According to the plan (MCT, 2003b: 5), the Korean CI market accounted for 1.5% of the world market in 2003, which was about the tenth in the ranking. It then set an ambitious goal of climbing up the rankings to fifth place after ‘America (40%), Japan (10%), Germany (5.5%) and Britain (4.4%)’ by 2008. The economic logic became increasingly clear as the policy vision evolved to stipulate very specific figures.
In terms of strategy, the second aspect of comparison, the first two plans seem to have been well summarized in the last plan. The strategies for the promotion of Korean CI in The Participatory Government’s CI Policy Vision (MCT, 2003b) can be divided into two categories. They either seek to establish cooperation ‘between the central and municipal governments, private companies and related universities’ or to strengthen the growth base in terms of ‘talent, infrastructure, investment and R&D, and overseas expansion’. In the first two plans the establishment of a cooperative system for CI had been presented as simply an action plan for building an information-sharing network.

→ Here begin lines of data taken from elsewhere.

-- ==== Sys2Proof/Certificates/Slice0/Obligations.lean ====
section
/-! DEFINITION. The statements for the provers. Each formalises rules of the manual, named in its docstring. -/

open Sys2Proof Sys2Proof.Machine

/-! ## The machine -/

/-- A step takes the command at the front of the queue and carries it out with the queue's rest waiting. On an empty queue
the part idles: that clause is the model's choice (log 6). -/
def Obligations.StepRunsFrontCommand : Prop :=
  (∀ (c : Instr) (rest : List Instr) (s : State), s.pending = c :: rest → step s = exec c { s with pending := rest }) ∧
  (∀ (c : Instr) (s : State), step { s with pending := c :: s.pending } = exec c s) ∧
  ∀ s : State, s.pending = [] → step s = .next s

/-- Every command, with any operands and in every state, answers a next state, and leaves the waiting commands alone. What
the part refuses it answers with a fault status or a result code (R19, R158). That a command answers a next state also
where its event cannot occur is the model's choice (log 5), and so is that PART_RESET leaves the waiting commands
(log 8). -/
def Obligations.EveryCommandAnswersNext : Prop :=
  ∀ (c : Instr) (s : State), ∃ t, exec c s = .next t ∧ t.pending = s.pending

/-! ## Laws that every command keeps -/

/-- The laws of `State.Safe` hold after part reset. -/
def Obligations.ResetIsSafe : Prop := State.reset.Safe

/-- Every step keeps the canonical form of the storage (log 11, log 12: the model's own form). -/
def Obligations.CanonicalKept : Prop :=
  ∀ s t : State, s.Canonical → step s = .next t → t.Canonical

/-- Every step keeps the bounds of the FIFOs, the Emission Queue, the credit, the arbiter's pointer, the pool-low mark, and
each port's F, O and effective floor (R16, R18, R23, R97, R121, R135, R141, R178). -/
def Obligations.BoundsKept : Prop :=
  ∀ s t : State, s.Bounded → step s = .next t → t.Bounded

/-- Every enabled port's F stays between F_min and F_maxe of its profile (R112), and every profile keeps holding stored
values (R150 to R152). -/
def Obligations.FlightBoundsKept : Prop :=
  ∀ s t : State, s.ProfilesLegal → s.FlightBounded → step s = .next t → t.ProfilesLegal ∧ t.FlightBounded

/-- Every step keeps the timers of every port in agreement with its mode, its staleness and its enable state (R98, R104,
R107, R108). -/
def Obligations.PortTimersKept : Prop :=
  ∀ s t : State, s.TimersAgree → step s = .next t → t.TimersAgree

/-- From a safe state, after every step each port's O equals the sum of draw-queued and draw-out over the contributors of
its ACTIVE gathers, and is 0 for a disabled port (R121). -/
def Obligations.DrawsAccountedKept : Prop :=
  ∀ s t : State, s.Safe → step s = .next t → t.DrawsAccounted

/-- Every step from a safe state leads to a safe state: all the laws together. -/
def Obligations.SafetyKept : Prop :=
  ∀ s t : State, s.Safe → step s = .next t → t.Safe

/-! ## Rules of the whole machine -/

/-- A port's mode falls only by ENABLE_PORT of the port, which sets CALM, by a dwell expiry of the port, by one level and
never while the port is STALE, or by part reset (R105). -/
def Obligations.ModeFallsByDwellAlone : Prop :=
  ∀ (c : Instr) (s t : State) (p : Nat), s.TimersAgree → exec c s = .next t →
    (t.port p).mode.level < (s.port p).mode.level →
    c = .partReset ∨
    (∃ tag, c = .enablePort (BitVec.ofNat 8 p) tag ∧ (t.port p).mode = .calm) ∨
    (c = .dwellExpiry p ∧ (t.port p).mode.level + 1 = (s.port p).mode.level ∧ (s.port p).stale = false)

/-- A bit of ATTN_SUMMARY stays set until the host writes a one to it, or part reset (R176); ATTN_ENABLE, the pool-low mark,
the windows, the profiles and the port settings change only by their own writes, commands and part reset (R31, R149, R156,
R177, R178). -/
def Obligations.SettingsChangeByTheirWritesAlone : Prop :=
  ∀ (c : Instr) (s t : State), exec c s = .next t → c ≠ .partReset →
    (∀ i, i < 7 → s.attn.getLsbD i = true → t.attn.getLsbD i = false →
      ∃ v : Word, c = .attnSummaryWrite v ∧ v.getLsbD i = true) ∧
    (t.attnEnable ≠ s.attnEnable → ∃ v, c = .attnEnableWrite v) ∧
    (t.poolLowMark ≠ s.poolLowMark → ∃ v, c = .poolLowMarkWrite v) ∧
    (t.windows ≠ s.windows → ∃ v, c = .exemptWrite v) ∧
    (t.profiles ≠ s.profiles → ∃ v, c = .profileWrite v) ∧
    (∀ p, (t.port p).profile ≠ (s.port p).profile → ∃ v, c = .profileNumberWrite v) ∧
    (∀ p, (t.port p).adminFloor ≠ (s.port p).adminFloor → ∃ v, c = .adminFloorWrite v) ∧
    (∀ p, (t.port p).enabled ≠ (s.port p).enabled →
      ∃ tag, c = .enablePort (BitVec.ofNat 8 p) tag ∨ c = .disablePort (BitVec.ofNat 8 p) tag)

/-- The life of a record in its slot, whatever the command but part reset: a slot's generation stays or advances by one; it
advances exactly when the slot's record went FREE; while it stays, the record keeps its key and its opening allowance, and
a record in LINGER is not changed at all; and only OPEN makes a FREE slot hold a record (R1, R44, R46, R54). -/
def Obligations.RecordLife : Prop :=
  ∀ (c : Instr) (s t : State) (k : Nat), s.Safe → exec c s = .next t → c ≠ .partReset →
    ((t.slot k).generation = (s.slot k).generation ∨
      ((t.slot k).generation = (s.slot k).generation + 1#8 ∧ (s.gather? k).isSome = true)) ∧
    (∀ g, s.gather? k = some g → (t.slot k).generation = (s.slot k).generation →
      ∃ g', t.gather? k = some g' ∧ g'.port = g.port ∧ g'.tag = g.tag ∧ g'.allowance = g.allowance ∧
        (g.stage ≠ .active → g' = g)) ∧
    ((s.gather? k = none ∨ (t.slot k).generation ≠ (s.slot k).generation) → t.gather? k ≠ none → c = .openQuery)
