-- ==== Sys2Proof/Tests/Slice0.lean ====
section
/-! SUPPORT. Tests of the model: the well-formedness smoke tests, words written out from the layouts of R29, one or two
small steps per command with results taken from the manual's worked sequences, and, for each statement with hypotheses,
a concrete state and operands that meet them. -/

namespace Sys2Proof.Tests

open Sys2Proof Sys2Proof.Machine

/-! ## Well-formedness: an ill-formed term for each check -/

theorem test_query_without_words_is_refused : (Instr.queryArrival []).wellFormed = false := by decide
theorem test_query_with_a_signal_code_is_refused : (Instr.queryArrival [0x80000000#32]).wellFormed = false := by decide
theorem test_query_is_accepted : (Instr.queryArrival [0x00000000#32]).wellFormed = true := by decide
theorem test_undefined_signal_without_words_is_refused : (Instr.undefinedSignal []).wellFormed = false := by decide
theorem test_undefined_signal_with_a_query_code_is_refused :
    (Instr.undefinedSignal [0x70000000#32]).wellFormed = false := by decide
theorem test_undefined_signal_that_is_a_report_is_refused :
    (Instr.undefinedSignal [0x80005001#32]).wellFormed = false := by decide
theorem test_undefined_signal_that_adds_credit_is_refused :
    (Instr.undefinedSignal [0x90100000#32]).wellFormed = false := by decide
theorem test_credit_signal_of_zero_is_undefined : (Instr.undefinedSignal [0x90000000#32]).wellFormed = true := by decide
theorem test_emit_credit_of_zero_is_refused : (Instr.emitCredit 0#8).wellFormed = false := by decide
theorem test_dwell_expiry_port_is_checked :
    (Instr.dwellExpiry 48).wellFormed = false ∧ (Instr.dwellExpiry 47).wellFormed = true := by decide
theorem test_stale_expiry_port_is_checked :
    (Instr.staleExpiry 48).wellFormed = false ∧ (Instr.staleExpiry 47).wellFormed = true := by decide
theorem test_draw_deadline_operands_are_checked :
    (Instr.drawDeadlineExpiry 8192 0).wellFormed = false ∧ (Instr.drawDeadlineExpiry 0 256).wellFormed = false ∧
      (Instr.drawDeadlineExpiry 8191 255).wellFormed = true := by decide
theorem test_idle_expiry_slot_is_checked :
    (Instr.idleExpiry 8192).wellFormed = false ∧ (Instr.idleExpiry 8191).wellFormed = true := by decide
theorem test_lifetime_expiry_slot_is_checked :
    (Instr.lifetimeExpiry 8192).wellFormed = false ∧ (Instr.lifetimeExpiry 8191).wellFormed = true := by decide
theorem test_linger_expiry_slot_is_checked :
    (Instr.lingerExpiry 8192).wellFormed = false ∧ (Instr.lingerExpiry 8191).wellFormed = true := by decide
theorem test_bad_command_code_is_checked :
    (Instr.badCommand 1#8 0#8 0#16).wellFormed = false ∧ (Instr.badCommand 6#8 0#8 0#16).wellFormed = false ∧
      (Instr.badCommand 0#8 0#8 0#16).wellFormed = true ∧ (Instr.badCommand 7#8 0#8 0#16).wellFormed = true := by decide
theorem test_register_write_with_a_row_of_its_own_is_refused :
    ∀ i : BitVec 4, (Instr.registerWrite i 0xF#4 0#32).wellFormed =
      decide (i ≠ 1#4 ∧ i ≠ 5#4 ∧ i ≠ 6#4 ∧ i ≠ 7#4) := by decide
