-- ==== Sys2Proof/Config.lean ====
section
/-!
DEFINITION. What the spec leaves to one module or to an implementation, as constants with no body: nothing can
evaluate them, so a statement that mentions one holds for every value of it. Each is named in the assumption log.
-/
namespace Sys2Proof.Config

/-! ### Free values, by a number the state counts up (`State.freeCtr`) -/

/-- A free word. -/
opaque freeWord : Nat → Word
/-- A free byte. -/
opaque freeByte : Nat → Byte

/-- The filtered offset of a source after a measurement, from its raw offsets, newest first: the filter is not given (R354). -/
opaque ofsFilter : Nat → List Int → Int

/-! ### Values fixed at manufacture -/

/-- ESR of the reservoir of a converter at manufacture, in milliohms (R102). -/
opaque esr0 : Nat → Nat
/-- Yref of range r of converter c (first argument 4·c + r) at catalogue index i, measured at manufacture (R127): real and
imaginary part, binary64. -/
opaque yrefRe : Nat → Nat → F64
opaque yrefIm : Nat → Nat → F64
/-- REF_CALj of AI converter c: the measured reference resistance in Ω, binary32 (R170). -/
opaque refCal : Nat → Nat → F32
/-- The twelve characters of the label key of slot 0 at delivery (R48). -/
opaque label : Nat → Byte
/-- The serial number, the Ethernet address and the hardware revision of the module. -/
opaque serial : Nat → Word
/-- The version word of the firmware image of delivery. -/
opaque fwVersion : Word
/-- The six bytes of the Ethernet address. -/
opaque mac : Nat → Byte
/-- Event-log entries that one flash sector holds (R102). -/
opaque sectorEntries : Nat
/-- offsetScaledLogVariance announced as master. -/
opaque ptpVariance : Nat

/-! ### The last bit of an elementary function -/

/-- Which of the two patterns around the value of an elementary function the module gives, by function and argument. -/
opaque lastBit : Nat → F64 → Bool

end Sys2Proof.Config
end

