/-- Registers of the TIME page (spec chapter 13), part 3. -/
def rowsTime2 : List Row :=
  [⟨"SET_HI", 0x88, 1, 0x0, 1, 0x0,
     [⟨"TIME", 31, 0, .rw, (.val 0), .any⟩]⟩,
   ⟨"TP_CTRL", 0x90, 1, 0x0, 1, 0x0,
     [⟨"POL", 1, 1, .rw, (.val 0), .any⟩,
      ⟨"TP_EN", 0, 0, .rw, (.val 0), .any⟩]⟩,
   ⟨"TP_TIME", 0x94, 1, 0x0, 1, 0x0,
     [⟨"TP_PER", 31, 16, .rwc, (.val 1000), (.range 1 60000)⟩,
      ⟨"TP_PHASE", 15, 0, .rwc, (.val 0), (.ltField 31 16)⟩]⟩,
   ⟨"TP_WIDTH", 0x98, 1, 0x0, 1, 0x0,
     [⟨"WIDTH", 18, 0, .rwc, (.val 0x186A0), (.range 1 500000)⟩]⟩,
   ⟨"MEAS.SEQ", 0xA0, 1, 0x0, 1, 0x0,
     [⟨"SEQ", 31, 24, .ro, (.val 0), .any⟩,
      ⟨"VALID", 23, 23, .ro, (.val 0), .any⟩]⟩,
   ⟨"MEAS.OFS_PTP", 0xA4, 1, 0x0, 1, 0x0,
     [⟨"OFS_PTP", 31, 0, .ro, (.val 0), .any⟩]⟩,
   ⟨"MEAS.OFS_GNSS", 0xA8, 1, 0x0, 1, 0x0,
     [⟨"OFS_GNSS", 31, 0, .ro, (.val 0), .any⟩]⟩,
   ⟨"MEAS.GNSS_RMS", 0xAC, 1, 0x0, 1, 0x0,
     [⟨"GNSS_RMS", 31, 16, .ro, (.val 0), .any⟩,
      ⟨"PTP_RMS", 15, 0, .ro, (.val 0), .any⟩]⟩,
   ⟨"MEAS.MPD", 0xB0, 1, 0x0, 1, 0x0,
     [⟨"MPD", 31, 0, .ro, (.val 0), .any⟩]⟩,
   ⟨"MEAS.E_REM", 0xB4, 1, 0x0, 1, 0x0,
     [⟨"E_REM", 31, 0, .ro, (.val 0), .any⟩]⟩,
   ⟨"PTP_CFG", 0xC0, 1, 0x0, 1, 0x0,
     [⟨"PRIO2", 31, 24, .rwc, (.val 128), .any⟩,
      ⟨"PRIO1", 23, 16, .rwc, (.val 128), .any⟩,
      ⟨"TC_EN", 10, 10, .rwc, (.val 1), .any⟩,
      ⟨"SLAVE_ONLY", 9, 9, .rwc, (.val 1), .any⟩,
      ⟨"MECH", 8, 8, .rwc, (.val 0), .any⟩,
      ⟨"DOMAIN", 7, 0, .rwc, (.val 0), (.range 0 127)⟩]⟩,
   ⟨"PTP_INT", 0xC4, 1, 0x0, 1, 0x0,
     [⟨"LOG_MINDREQ", 27, 24, .rwc, (.val 0), (.range 0 5)⟩,
      ⟨"CLASS_MAX", 23, 16, .rwc, (.val 7), .any⟩,
      ⟨"ANN_TO", 11, 8, .rwc, (.val 3), (.range 2 10)⟩,
      ⟨"LOG_ANN", 7, 4, .rwc, (.val 1), (.range 0 4)⟩,
      ⟨"LOG_SYNC", 3, 0, .rwc, (.val 0), (.oneOf [0, 1, 15])⟩]⟩]

/-- Registers of the TIME page (spec chapter 13), part 4. -/
def rowsTime3 : List Row :=
  [⟨"ASYM_P1", 0xC8, 1, 0x0, 1, 0x0,
     [⟨"ASYM", 31, 0, .rwc, (.val 0), (.srange 10000 10000)⟩]⟩,
   ⟨"ASYM_P2", 0xCC, 1, 0x0, 1, 0x0,
     [⟨"ASYM", 31, 0, .rwc, (.val 0), (.srange 10000 10000)⟩]⟩,
   ⟨"PTP_STAT", 0xD0, 1, 0x0, 1, 0x0,
     [⟨"GM_CLASS", 31, 24, .ro, (.val 0), .any⟩,
      ⟨"STEPS", 23, 16, .ro, (.val 0), .any⟩,
      ⟨"MASTER_PORT", 9, 8, .ro, (.val 0), .any⟩,
      ⟨"PORT_STATE", 3, 0, .ro, (.val 1), .any⟩]⟩,
   ⟨"GM_ID_LO", 0xD4, 1, 0x0, 1, 0x0,
     [⟨"ID", 31, 0, .ro, (.val 0), .any⟩]⟩,
   ⟨"GM_ID_HI", 0xD8, 1, 0x0, 1, 0x0,
     [⟨"ID", 31, 0, .ro, (.val 0), .any⟩]⟩,
   ⟨"CLOCK_ID_LO", 0xDC, 1, 0x0, 1, 0x0,
     [⟨"ID", 31, 0, .ro, (.val 0), .any⟩]⟩,
   ⟨"CLOCK_ID_HI", 0xE0, 1, 0x0, 1, 0x0,
     [⟨"ID", 31, 0, .ro, (.val 0), .any⟩]⟩,
   ⟨"PDELAY_P1", 0xE4, 1, 0x0, 1, 0x0,
     [⟨"VALUE", 31, 0, .ro, (.val 0), .any⟩]⟩,
   ⟨"PDELAY_P2", 0xE8, 1, 0x0, 1, 0x0,
     [⟨"VALUE", 31, 0, .ro, (.val 0), .any⟩]⟩,
   ⟨"TC_CNT", 0xEC, 1, 0x0, 1, 0x0,
     [⟨"VALUE", 31, 0, .ro, (.val 0), .any⟩]⟩]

However, it was elevated in the third plan to become one of the two overarching strategies of Korean CI policy. The second strategy of ‘strengthening the growth base’ in fact covers two related, but distinctive strategies suggested by former plans. The first is the nurture of various types of ‘infrastructure’ to enhance the basic competitiveness of CI, while the second concerns the promotion of strategic ‘genres’ and ‘products’ to achieve rapid growth in both domestic audience share and export scale.
The final aspect of comparison between the plans is the action plans they put forward.
As shown very well in the bottom row of Table 6.2, after the introduction of nine action plans for CI promotion in the New Policy, no significant changes were made throughout the evolution of the three long-term plans. Aligning laws and institutions, developing infrastructure and technology, promoting production, distribution and consumption, nurturing talent, expanding exportation, and promoting local CI are the main repertoires. At the same time, however, comparing each plan reveals that the policymakers who authored each plan did not employ the same theoretical framework for the action plans of CI promotion. For example, the concept of ‘infrastructure’ is very obscure. In some cases it refers to the facilities such as the CI complex or quango buildings, but in others it includes very broadly information networks or education systems. Additionally, each new plan made quite a few trivial changes. For instance, ‘technology development’ was suggested together with
‘promoting inception/production’ in CI Vision 21, but was aligned with ‘fostering skilled talent’ in The Participatory government’s CI Policy Vision. Similarly, ‘aligning laws and
144 institutions’ was given the highest priority in Contents Korea vision 21, but was given the lowest in the next plan. No reasons were given for these changes. In line with the definition and scope of CI prescribed by the Framework Act on the Promotion of CI (cf. 5.2.3), these numerous and surplus changes in the key policy plans can be taken as evidence of a lack of consistent theoretical perspectives. However, this is not to say that there was no underlying policy direction for CI promotion or that the policy framework for CI changed very often. In spite of various insignificant changes at the action plan level, the core logic and main direction of CI promotion were inherited and refined in each successive plan.